Personally, I think the fin introduced more problems than it solved, because as well as presenting only a narrow surface to resist upward forces on the underside of the deck, it also conceals any ingress by water through the deck at the forestay foot, and didn't leave anything to check visually, or any access to enable repair...

...the fact that this is the anchor locker, means if there is ingress through the forestay foot bolt-holes by rain or sea, the water will drain below without causing problems...whereas putting the connection with the forestay foot inside the fin, required 100% waterproofing, which failed.

Sorry, far too many words for clarity. I'll edit it down to nothing later when I've read it through. (y)
Dan, the OP proposed laminating up a piece of grp to replace the ply, and I think that's more suitable than acetal (which would be tricky to bond). An all grp web is a very strong thing, but I certainly agree on chopping it all out and grinding everything back for a good bond.
 
Yes, acetal doesn't stick to anything easily. I was imagining a block of it being enclosed and secured within heavy glassfibre, so that the screws to which the new 'tang' could be attached, could bite through the glassfibre into something which is both very strong and impervious to waterlogging; but maybe a stub of epoxy and glassfibre webbing will do that equally well...

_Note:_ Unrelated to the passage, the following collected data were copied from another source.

/-- From word 10 on the window is reserved (R42). -/
theorem State.hostRead_reserved (s : State) {off : BitVec 6} (h : 10 ≤ off.toNat / 4) : s.hostRead off = 0 := by
  have ne (k : BitVec 4) (hk : k.toNat < 10) : wordIndex off ≠ k := by
    rintro rfl
    rw [wordIndex_toNat] at hk
    omega
  simp only [State.hostRead]
  rw [if_neg (ne _ (by decide)), if_neg (ne _ (by decide)), if_neg (ne _ (by decide)), if_neg (ne _ (by decide)),
    if_neg (ne _ (by decide)), if_neg (ne _ (by decide)), if_neg (ne _ (by decide)), if_neg (ne _ (by decide)),
    if_neg (ne _ (by decide)), if_neg (ne _ (by decide))]

/-- SEQ's cycle leaves the read data of the HOST access (log entry 5). -/
theorem step_rdata {s t : State} (hr : s.input.rst = false) (ha : (s.hostAccess s.input.host).2 = false)
    (h : step s = .next t) : t.rdata = (s.hostAccess s.input.host).1.rdata := by
  rcases step_next hr h with ⟨_, hacc, -⟩ | ⟨-, -, rfl⟩ | ⟨-, i, _, v, -, -, hv, rfl⟩
  · simp [ha] at hacc
  · rfl
  · exact congrArg SeqFrame.rdata (exec_keepsFrame i _ v hv)

/-- Settles O10: a read is no acceptance and returns the field values of the word's register at the beginning of the cycle. -/
theorem hostReadMap : Obligations.HostReadMap := by
  unfold Obligations.HostReadMap
  rintro s t off ⟨hr, hhost⟩ hstep
  have hread := step_rdata hr (by rw [hhost]; rfl) hstep
  rw [hhost] at hread
  have at_word {k : Nat} (h : off.toNat / 4 = k) : wordIndex off = BitVec.ofNat 4 k := wordIndex_eq h
  refine ⟨s.hostRead off, hread, fun h => ?_, fun h => ?_, fun h => ?_, fun h => ?_, fun h => ?_, fun h => ?_, fun h => ?_,
    fun h => ?_, fun h => ?_, fun h => ?_, s.hostRead_reserved⟩
  case refine_2 =>
    have hword : s.hostRead off = s.status.word := by simp [State.hostRead, at_word h]
    rw [hword]
    exact s.status.word_bits
  case refine_10 =>
    have hword : s.hostRead off = s.lastPsc.word := by simp [State.hostRead, at_word h]
    rw [hword]
    exact s.lastPsc.word_fields
  all_goals simp [State.hostRead, at_word h]

/-! ## HOST writes -/

/-- The operand registers after a write of `v` to word `k` of the window (R31, R32, R41, R42). -/
def Operands.written (a : Operands) (k : Nat) (v : Word) : Operands where
  a0 := if k = 2 then v else a.a0
  a1 := if k = 3 then v else a.a1
  a2 := if k = 4 then v else a.a2
  a3 := if k = 5 then v else a.a3
  a4 := if k = 6 then v else a.a4

/-- A write from word 2 on changes the operand register there, or nothing. -/
theorem State.hostWrite_arg (s : State) {off : BitVec 6} (v : Word) (h : 2 ≤ off.toNat / 4) :
    s.hostWrite off v = ({ s with arg := s.arg.written (off.toNat / 4) v }, false) := by
  have hlt : off.toNat / 4 < 16 := by have := off.isLt; omega
  have hword := wordIndex_eq (off := off) rfl
  generalize off.toNat / 4 = k at *
  simp only [State.hostWrite, hword]
  interval_cases k <;> rfl

theorem hostAccess_writeArg (s : State) {off : BitVec 6} (v : Word) (h : 2 ≤ off.toNat / 4) :
    s.hostAccess (some (.write off v)) = ({ s with arg := s.arg.written (off.toNat / 4) v, rdata := none }, false) :=
  State.hostWrite_arg _ v h

theorem hostAccess_writeStatus (s : State) {off : BitVec 6} (v : Word) (h : off.toNat / 4 = 1) :
    s.hostAccess (some (.write off v)) = ({ s with status := s.status.w1c v, rdata := none }, false) := by
  simp [State.hostAccess, State.hostWrite, wordIndex_eq h]

/-- SEQ's cycle never writes the operand registers. -/
theorem step_arg {s t : State} (hr : s.input.rst = false) (ha : (s.hostAccess s.input.host).2 = false)
    (h : step s = .next t) : t.arg = (s.hostAccess s.input.host).1.arg := by
  rcases step_next hr h with ⟨_, hacc, -⟩ | ⟨-, -, rfl⟩ | ⟨-, i, _, v, -, -, hv, rfl⟩
  · simp [ha] at hacc
  · rfl
  · exact congrArg SeqFrame.arg (exec_keepsFrame i _ v hv)

/-- Settles O11: such a write is no acceptance, so an idle block has just its effect and a running one takes its cycle on it,
and SEQ never writes ARG. -/
theorem hostWriteMap : Obligations.HostWriteMap := by
  unfold Obligations.HostWriteMap
  rintro s off v ⟨hr, hhost⟩ h2
  have hacc := hostAccess_writeArg s v h2
  rw [← hhost] at hacc
  have ha : (s.hostAccess s.input.host).2 = false := by rw [hacc]
  refine ⟨fun hidle => ?_, fun i p hp hl => ?_, fun t ht => ?_⟩
  · rw [step_idle hr hidle, hacc]
    rfl
  · rw [step_running hr ha hp hl, hacc]
    rfl
  · rw [step_arg hr ha ht, hacc]
    rfl

theorem and_not_eq_if (a b : Bool) : (a && !b) = if b then false else a := by
  cases b <;> simp

/-- Settles O12: the step of an idle block is the write-1-to-clear of STATUS. -/
theorem statusWriteClears : Obligations.StatusWriteClears := by
  unfold Obligations.StatusWriteClears
  rintro s off v ⟨hr, hhost⟩ ⟨hidle, -⟩ hoff
  rw [step_idle hr hidle, hhost, hostAccess_writeStatus s v hoff]
  simp only [Status.w1c, and_not_eq_if]
  rfl

/-! ## Command requests -/

theorem State.reject_eq (k : BitVec 4) (s : State) :
    s.reject k = { s with status.err := true, status.errcode := if s.status.err then s.status.errcode else k } := by
  cases h : s.status.err with
  | true =>
    rw [State.reject, Status.capture_of_err_true k h, if_pos rfl, ← h]
  | false => simp [State.reject, Status.capture, h]

/-- A CMD write without a code is an acceptance (spec/60_exceptions.md R273, spec/10_state.md R34). -/
theorem hostAccess_accept {s : State} {off : BitVec 6} {w : Word} (hoff : off.toNat / 4 = 0)
    (hk : s.requestCode w = none) :
    s.hostAccess (some (.write off w)) = (State.accept w { s with rdata := none }, true) := by
  have hk' : State.requestCode { s with rdata := none } w = none := hk
  simp only [State.hostAccess, State.hostWrite, wordIndex_eq_zero hoff, if_true, State.request, hk']

/-- Settles O15: the cycle of an acceptance is the acceptance and the next input. -/
theorem acceptedCommandIsLatched : Obligations.AcceptedCommandIsLatched := by
  unfold Obligations.AcceptedCommandIsLatched
  rintro s off w ⟨hr, hhost⟩ hoff hk
  have hacc := hostAccess_accept hoff hk
  rw [← hhost] at hacc
  rw [step_accepted hr (by rw [hacc]), hacc]
  rfl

...but (apart from its small 'footprint' on the deckhead) it would still largely rely for its resistance to upward loads, on the bond between new and very old glassfibre.

Aboard the Achilles, it never occurred to me to make a single solid structure encapsulating the tang, as I understand Samoddie's boat has - and in retrospect I still think there's benefit in keeping the bolt-holes in the deck (which must be subject to eventual gradual water ingress) separate from the anchor-point.